Die Aussagen des Bundeskanzlers bei seiner letzten Pressekonferenz in Wien, man wolle ja niemandem seine Vergangenheit vorhalten, doch schließe die Zugehörigkeit zur Heimwehr oder auch zur NSDAP die Qualifikation für das höchste Amt im Staat aus, blieben nicht unbeantwortet. Prompt kamen — nicht etwa aus der ÖVP, sondern aus den kritischen Massenmedien — die Hinweise auf Bundespräsident Theodor Körner, der hoher Schutzbundoffizier war, oder auf SP-Regierungs-mitglieder (wie den Landwirtschaftsminister Oellinger, der SS-Mann gewesen war.
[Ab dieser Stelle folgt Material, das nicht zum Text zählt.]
-- ==== Sys2Proof/Machine/Dictionary.lean ====
section
/-!
DEFINITION. The object dictionary (R32 to R37): one row per entry of the spec's object tables, with its type, access,
default, range and clamp rule and the state in which it may be written.
A family is one index, or a row of equally spaced indices that share their rows.
-/
namespace Sys2Proof.Machine

/-- R33: the data types of entries. -/
inductive Ty
  | u8 | u16 | u32 | u64 | i8 | i16 | i32 | i64 | real32 | str | oct | dom
  deriving DecidableEq, Repr

/-- R34: the access column. -/
inductive Acc
  | ro | rw | wo
  deriving DecidableEq, Repr

/-- The Takes effect column as far as it decides when a write is accepted: R25 (Standby) and R38 (Pre-Op). -/
inductive When
  | always | standby | preOp
  deriving DecidableEq, Repr

/-- R35: the range of an entry together with its clamp rule. -/
inductive Range
  /-- Every value of the type; a value outside the type is refused. -/
  | any
  /-- Clamped into `lo`–`hi`; the listed points outside it are permitted too. -/
  | clamp (lo hi : Int) (points : List Int)
  /-- Clamp "none": refused outside the listed intervals. -/
  | only (ivs : List (Int × Int))
  /-- Reserved bits (outside the mask) cleared. -/
  | bits (mask : Nat)
  /-- To the next lower power of two within `lo`–`hi`. -/
  | pow2 (lo hi : Int)
  /-- Down to a multiple of 8 within `lo`–`hi`. -/
  | mult8 (lo hi : Int)
  /-- Down to the next listed value. -/
  | steps (l : List Int)
  deriving DecidableEq, Repr

/-- One row of an object table, for `subN` consecutive subindices from `sub`.
`dflt u i` is the default of the `i`-th of them in the `u`-th index of its family. -/
structure Row where
  sub : Nat
  subN : Nat
  ty : Ty
  acc : Acc
  when : When
  range : Range
  dflt : Nat → Nat → Int

/-- A family of indices `base + n × stride`, `n < count`, with the rows they share. -/
structure Family where
  base : Nat
  count : Nat
  stride : Nat
  rows : List Row

/-- A default that is one number. -/
abbrev Dflt.const (v : Int) : Nat → Nat → Int := fun _ _ => v

/-- A read-only row. -/
def ro (sub n : Nat) (ty : Ty) (d : Nat → Nat → Int) : Row := ⟨sub, n, ty, .ro, .always, .any, d⟩
/-- A read-write row. -/
def rw (sub n : Nat) (ty : Ty) (w : When) (r : Range) (d : Nat → Nat → Int) : Row := ⟨sub, n, ty, .rw, w, r, d⟩
/-- A write-only row (a command, R34). -/
def wo (sub n : Nat) (ty : Ty) (w : When) (r : Range) (d : Nat → Nat → Int) : Row := ⟨sub, n, ty, .wo, w, r, d⟩

/-! Defaults of the event sources. -/

/-- R431: the range number of source `k`. -/
def evRange (k : Nat) : Nat :=
  if k < 256 then 0 else if k < 384 then 1 else if k < 448 then 2 else 3 + (k - 448) / 64

/-- R436: every source is enabled except the channel trigger overruns. -/
def evEnable (k : Nat) : Nat := if k < 256 ∧ k % 4 = 1 then 0 else 1

/-- The sources that R436 names singly or in ranges as info. -/
def evInfo (k : Nat) : Bool :=
  decide (264 ≤ k ∧ k ≤ 279 ∨ 296 ≤ k ∧ k ≤ 311 ∨ 320 ≤ k ∧ k ≤ 328 ∨ 384 ≤ k ∧ k < 448 ∧ k % 4 = 1 ∨ 676 ≤ k ∧ k ≤ 678 ∨
    775 ≤ k ∧ k ≤ 777 ∨ 960 ≤ k ∧ k ≤ 991) ||
  [515, 583, 584, 600, 602, 640, 642, 644, 651, 769, 773, 779, 780, 832, 840, 842, 845, 850, 913].contains k

/-- The sources that R436 names as error. -/
def evError (k : Nat) : Bool :=
  decide (k < 256 ∧ k % 4 = 2 ∨ 280 ≤ k ∧ k ≤ 287 ∨ 384 ≤ k ∧ k < 448 ∧ k % 2 = 0 ∨ 448 ≤ k ∧ k ≤ 487 ∨
    496 ≤ k ∧ k ≤ 503 ∨ 816 ≤ k ∧ k ≤ 823 ∨ 920 ≤ k ∧ k ≤ 935) ||
  [581, 582, 641, 643, 647, 648, 672, 720, 774, 781, 783, 785, 786, 826, 838, 839, 841, 844, 848, 851, 853].contains k

/-- R436: the default class of source `k`. -/
def evClass (k : Nat) : Nat :=
  if k = 675 ∨ k = 721 then 3 else if evInfo k then 0 else if evError k then 2 else 1

/-- R436: the default route mask. -/
def evRoute (k : Nat) : Nat := if evClass k ≤ 1 then 0x06 else 0x0F

/-- R436: the default repeat mode. -/
def evRepeat (k : Nat) : Nat :=
  if 304 ≤ k ∧ k ≤ 311 ∨ k = 328 ∨ k = 640 ∨ k = 832 ∨ k = 842 ∨ k = 845 ∨ 960 ≤ k ∧ k ≤ 991 then 1 else 0


/-- R38: the rows of 0x1000. -/
def fam1000 : Family where
  base := 0x1000
  count := 1
  stride := 0x1
  rows := [
    ro 0x00 1 .u32 (Dflt.const 0)  -- Device type
  ]

/-- R450: the rows of 0x1001. -/
def fam1001 : Family where
  base := 0x1001
  count := 1
  stride := 0x1
  rows := [
    ro 0x00 1 .u8 (Dflt.const 0)  -- Error register
  ]

/-- R38: the rows of 0x1008. -/
def fam1008 : Family where
  base := 0x1008
  count := 1
  stride := 0x1
  rows := [
    ro 0x00 1 .str (Dflt.const 0)  -- Device name
  ]

/-- R38: the rows of 0x1009. -/
def fam1009 : Family where
  base := 0x1009
  count := 1
  stride := 0x1
  rows := [
    ro 0x00 1 .str (Dflt.const 0)  -- Hardware version
  ]

/-- R38: the rows of 0x100A. -/
def fam100A : Family where
  base := 0x100A
  count := 1
  stride := 0x1
  rows := [
    ro 0x00 1 .str (Dflt.const 0)  -- Firmware version
  ]

/-- R38: the rows of 0x1018. -/
def fam1018 : Family where
  base := 0x1018
  count := 1
  stride := 0x1
  rows := [
    ro 0x01 1 .u32 (fun _ _ => Config.vendorId),  -- Vendor ID
    ro 0x02 1 .u32 (Dflt.const 25600),  -- Product code
    ro 0x03 1 .u32 (Dflt.const 131072),  -- Revision
    ro 0x04 1 .u32 (fun _ _ => Config.uniqueId % 4294967296),  -- Serial number
    ro 0x05 1 .u64 (fun _ _ => Config.uniqueId)  -- Unique ID
  ]

/-- R38: the rows of 0x1600. -/
def fam1600 : Family where
  base := 0x1600
  count := 1
  stride := 0x1
  rows := [
    ro 0x01 3 .u32 (fun _ i => [0x20300120, 0x20300220, 0x20300310].getD i 0)  -- RxPDO mapping
  ]

/-- R38: the rows of 0x1A00. -/
def fam1A00 : Family where
  base := 0x1A00
  count := 1
  stride := 0x1
  rows := [
    ro 0x01 6 .u32 (fun _ i => [0x20310120, 0x20310210, 0x20310310, 0x20310408, 0x00000008, 0x20310520].getD i 0)  -- TxPDO mapping
  ]

/-- R38: the rows of 0x1C00. -/
def fam1C00 : Family where
  base := 0x1C00
  count := 1
  stride := 0x1
  rows := [
    ro 0x01 4 .u8 (fun _ i => i + 1)  -- Sync manager types
  ]

/-- R38: the rows of 0x1C12. -/
def fam1C12 : Family where
  base := 0x1C12
  count := 1
  stride := 0x1
  rows := [
    rw 0x01 1 .u16 .preOp (.only [(5632, 5632)]) (Dflt.const 5632)  -- RxPDO assign
  ]

/-- R38: the rows of 0x1C13. -/
def fam1C13 : Family where
  base := 0x1C13
  count := 1
  stride := 0x1
  rows := [
    rw 0x01 1 .u16 .preOp (.only [(6656, 6656)]) (Dflt.const 6656)  -- TxPDO assign
  ]

/-- R38: the rows of 0x1C32. -/
def fam1C32 : Family where
  base := 0x1C32
  count := 1
  stride := 0x1
  rows := [
    rw 0x01 1 .u16 .preOp (.only [(0, 0), (2, 2)]) (Dflt.const 2)  -- Output sync mode
  ]

/-- R38: the rows of 0x1C33. -/
def fam1C33 : Family where
  base := 0x1C33
  count := 1
  stride := 0x1
  rows := [
    rw 0x01 1 .u16 .preOp (.only [(0, 0), (2, 2)]) (Dflt.const 2)  -- Input sync mode
  ]

/-- R37: 0x1000–0x1FFF, communication objects. -/
def dictComm : List Family := [fam1000, fam1001, fam1008, fam1009, fam100A, fam1018, fam1600, fam1A00, fam1C00, fam1C12, fam1C13, fam1C32, fam1C33]

/-- R26: the rows of 0x2000. -/
def fam2000 : Family where
  base := 0x2000
  count := 1
  stride := 0x1
  rows := [
    ro 0x01 1 .u8 (Dflt.const 0),  -- Device state
    rw 0x02 1 .u8 .always (.only [(1, 4)]) (Dflt.const 1),  -- Requested state
    ro 0x03 1 .u16 (Dflt.const 0),  -- Cluster states
    rw 0x04 1 .u8 .standby (.only [(1, 255)]) (Dflt.const 255),  -- Clusters enabled
    rw 0x05 1 .u32 .always (.clamp 1000 86400000 [0]) (Dflt.const 0),  -- Bivouac idle timeout
    ro 0x06 1 .u64 (Dflt.const 0),  -- Compass time
    ro 0x07 1 .u32 (Dflt.const 0),  -- State transitions
    ro 0x10 1 .u8 (Dflt.const 0),  -- Check result
    ro 0x11 1 .u32 (Dflt.const 0),  -- Check required
    ro 0x12 1 .u32 (Dflt.const 0),  -- Check available
    ro 0x13 1 .u16 (Dflt.const 0)  -- Check subject
  ]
Schließlich veröffentlichte der „Kurier“ am vergangenen Samstag dann auch noch die NS-Mitgliedsnummern von Ministern aus dem heutigen Kabinett Kreisky.
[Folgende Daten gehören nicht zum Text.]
/-- R127, R156: a change of bank (and recipe) that groups make at their next plane-0 cycle of line `line` or later. -/
structure Change where
  line : Nat
  bank : Nat
  recipe : Nat
  deriving DecidableEq, Repr, Inhabited

/-- The phases of a capture or a measurement (R133, R144). -/
inductive Phase
  | base | darkSettle | darkAverage | darkComputing | waitLamp | whiteSettle | whiteAverage | computing
  deriving DecidableEq, Repr, Inhabited

/-- R135: the parameters a capture or a measurement takes at its start. -/
structure CapPar where
  lines : Nat
  settle : Nat
  base : Nat
  target : Nat
  repl : Nat
  darkThr : Nat
  whiteThr : Nat
  minWhite : Nat
  maxDef : Nat
  deriving DecidableEq, Repr, Inhabited

/-- R132, R133: a running capture. Lists run over the shadow's entries. -/
structure Capture where
  kind : Nat
  phase : Phase
  recipe : Nat
  planes : Nat
  par : CapPar
  rate : Nat
  done : Nat
  sumDark : List Int
  dark : List Int
  darkBad : List Nat
  sumWhite : List Int
  beyond : List Nat
  /-- Sums of T_seg at cycle starts, and how many, by segment. -/
  tempSum : List Int
  tempN : List Nat
  /-- Segments that were held or had no value while the dark, or the white, was accumulated. -/
  darkHeld : Nat
  tempHeld : Nat
  skipped : List Nat
  /-- When it was accepted; when its last line cycle, or the wait for the lamp grant, began. -/
  begun : Nat
  since : Nat
  /-- When averaging began: readouts of cycles before then are not summed. -/
  sumFrom : Nat
  aborting : Bool
  deriving DecidableEq, Repr, Inhabited

/-- Banks, temperatures, capture. -/
structure ShadeSt where
  banks : Vector Bank 2
  th : Vector Thermistor 16
  /-- R127: a swap that waits for the first trigger at or after this time. -/
  swapAt : Option Nat
  change : Option Change
  /-- R131: the shadow takes a copy. -/
  copying : Bool
  capture : Option Capture
  report : List Byte
  /-- R137: EV0844 raised since the last swap. -/
  parityTold : Bool
  deriving DecidableEq, Repr, Inhabited

/-! ## Basis sets and recipes (chapter 6) -/

/-- One basis set: content in DRAM and the copy in NOR. -/
structure Basis where
  bytes : List Byte
  nor : List Byte
  deriving DecidableEq, Repr, Inhabited

/-- R144: a running basis measurement. Lists run over the set's pixels. -/
structure Measure where
  set : Nat
  tables : Nat
  groups : List Nat
  currents : List Nat
  phase : Phase
  table : Nat
  par : CapPar
  rate : Nat
  done : Nat
  sum : List Int
  dark : List Int
  darkBad : List Nat
  resp : List (List Nat)
  /-- Pixels flagged in each table. -/
  bad : List (List Nat)
  beyond : List Nat
  /-- Sums of T_seg at cycle starts, and how many, by segment. -/
  tempSum : List Int
  tempN : List Nat
  skipped : List Nat
  begun : Nat
  since : Nat
  /-- When averaging began: readouts of cycles before then are not summed. -/
  sumFrom : Nat
  aborting : Bool
  deriving DecidableEq, Repr, Inhabited

/-- R154 to R158: an armed switch. -/
structure Armed where
  recipe : Nat
  job : Nat
  source : Nat
  pos : Nat
  /-- R159: the internal arming of the startup build. -/
  startup : Bool
  /-- 1 waiting for the grant, 2 blending, 3 shadow ready. -/
  phase : Nat
  /-- R158: the condition came before the shadow was ready. -/
  deferred : Bool
  granted : Nat
  readyAt : Nat
  /-- R155: the condition time. -/
  cond : Option Nat
  /-- R158: the line cycle number of the first trigger at or after the condition. -/
  condLine : Option Nat
  /-- R155: the trigger a Casby command names. -/
  casbyTrig : Option Nat
  /-- R155: the switch trigger that has come: its line cycle number, time and extended position. -/
  due : Option (Nat × Nat × Int)
  /-- R152: the minimum white level and defect maximum at the blend's grant; R160: its dark source. -/
  minWhite : Nat
  maxDef : Nat
  ownDark : Bool
  deriving DecidableEq, Repr, Inhabited

/-- R157: a switch of recipe as Ridgeline sees it. -/
structure Switched where
  line : Nat
  pos : Int
  recipe : Nat
  job : Nat
  oldRecipe : Nat
  oldJob : Nat
  source : Nat
  deferral : Nat
  time : Nat
  deriving DecidableEq, Repr, Inhabited

/-- Basis sets, recipes, the switch. -/
structure RecipeSt where
  basis : Vector Basis 8
  recipes : Vector (List Byte) 32
  norRecipes : Vector (List Byte) 32
  /-- R149: recipes whose NOR write runs. -/
  writing : Nat
  armed : Option Armed
  measure : Option Measure
  /-- R146: the set an import is computing, and its new content. -/
  importing : Option Nat
  imported : List Byte
  /-- R159: Standby has been entered in this start; the startup build is still to be made. -/
  stood : Bool
  startupDue : Bool
  /-- R155: the job number committed before in Op. -/
  lastJob : Option Nat
  /-- R157: switches whose first line has not been made, oldest first. -/
  switches : List Switched
  deriving DecidableEq, Repr, Inhabited

/-! ## Ridgeline (chapter 7) -/

/-- A channel line as a slice holds it, pixels in pixel-number order. -/
structure ChanLine where
  ch : Nat
  vals : List Nat
  poison : List Nat
  warming : Bool
  beyond : Bool
  held : Bool
  uncorrected : Bool
  deriving DecidableEq, Repr, Inhabited

/-- One exposure of one timing group: its cycle, its position once final (in 2^-24 count, without the row delay), the
channel lines converted in it, and the channels whose line was overrun or lost its signal. -/
structure Expo where
  group : Nat
  line : Nat
  plane : Nat
  recipe : Nat
  center : Int
  pos : Option Int
  lateness : Nat
  late : Bool
  drop : Bool
  /-- R302, R379: underexposed; taken while the recipe was declared unsustainable. -/
  under : Bool
  declared : Bool
  lines : List ChanLine
  gone : List Nat
  /-- Channels whose line is still to be read from its queue. -/
  waiting : List Nat
  /-- R170: the positions of usable exposures rise; this one did not. -/
  discarded : Bool
  deriving DecidableEq, Repr, Inhabited

/-- R180: the correlation sums of one half of an overlap at one lag. -/
structure Corr where
  ab : Int
  aa : Int
  bb : Int
  deriving DecidableEq, Repr, Inhabited

/-- R180, R181: the parameters a guy-line window takes at its start. -/
structure SeamPar where
  gain : Nat
  threshold : Nat
  lag : Nat
  shiftLimit : Nat
  stretchLimit : Nat
  plane : Nat
  deriving DecidableEq, Repr, Inhabited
Auch die Veröffentlichung der Monatsbezüge Luggers durch sozialistische Zeitungen blieb nicht unbeantwortet. Meldeten die Gazetten unter Anspielung auf den Neidkomplex, daß Lugger pro Monat mehr als 100.000 Schilling verdiente, so mußten sie sich vorrechnen lassen, daß auch SPÖ-Kandidat Kirchschläger nicht gerade zu den Ärmsten des Volkes zählt. Auf Grund des von Bundeskanzler Kreisky vehement betriebenen „Privilegienabbaues“ ist er in der glücklichen Lage, nach der Bezugserhöhung allein aus seinem Ministergehalt mehr als 80.000 Schilling zu verdienen. Ob er vielleicht noch über andere Bezüge verfügt, wurde erst gar nicht erörtert. Jedenfalls wäre es der SPÖ sicher nicht sehr angenehm, würden die Salärs einiger ihrer Spitzenpolitiker — man' denke etwa an Präsident Benya — veröffentlicht'. Dem Neidkomplex wären dann keine Grenzen mehr gesetzt.

Sieht man von den Ausfälligkeiten der Wahlpropaganda ab, so muß man

allerdings sagen: die Generalstabsplanung des Wahlkampfes der Sozialisten braucht die Konkurrenz der ÖVP nicht zu fürchten. Wahlkampfleiter Max Strache hat schon unzählige Schlachten geschlagen — und alle liefen mit größter Akribie und zeitlicher Präzision ab. Nicht zuletzt hat er Bundespräsident Jonas 1971 durch die Lande gehetzt.

Lugger hat aber auch noch gegen ein anderes Handikap, zumindest in der Bundeshauptstadt zu kämpfen. Gegen das Nichtvorhandensein von Plakatflächen für sein Konterfei. Hatten die Sozialisten einfach die für ihre Parteipropaganda gemieteten Flächen mit dem Kirchschläger-Plakat überklebt, so war die ÖVP nicht in dieser Lage. Sie mußte erst versuchen, Plakatflächen zu ergattern und bekam entsprechend wenige. Wie dazu verlautet, waren auch in Wien noch andere Umstände im Spiel, um die ÖVP möglichst von der Plakatwerbung auszuschließen.

Noch haben beide Kandidaten viel aufzuholen, an Bekanntheit, an Profil beim Wahlvolk. Und dennoch sagen viele, ein offeneres Rennen habe es noch selten gegeben.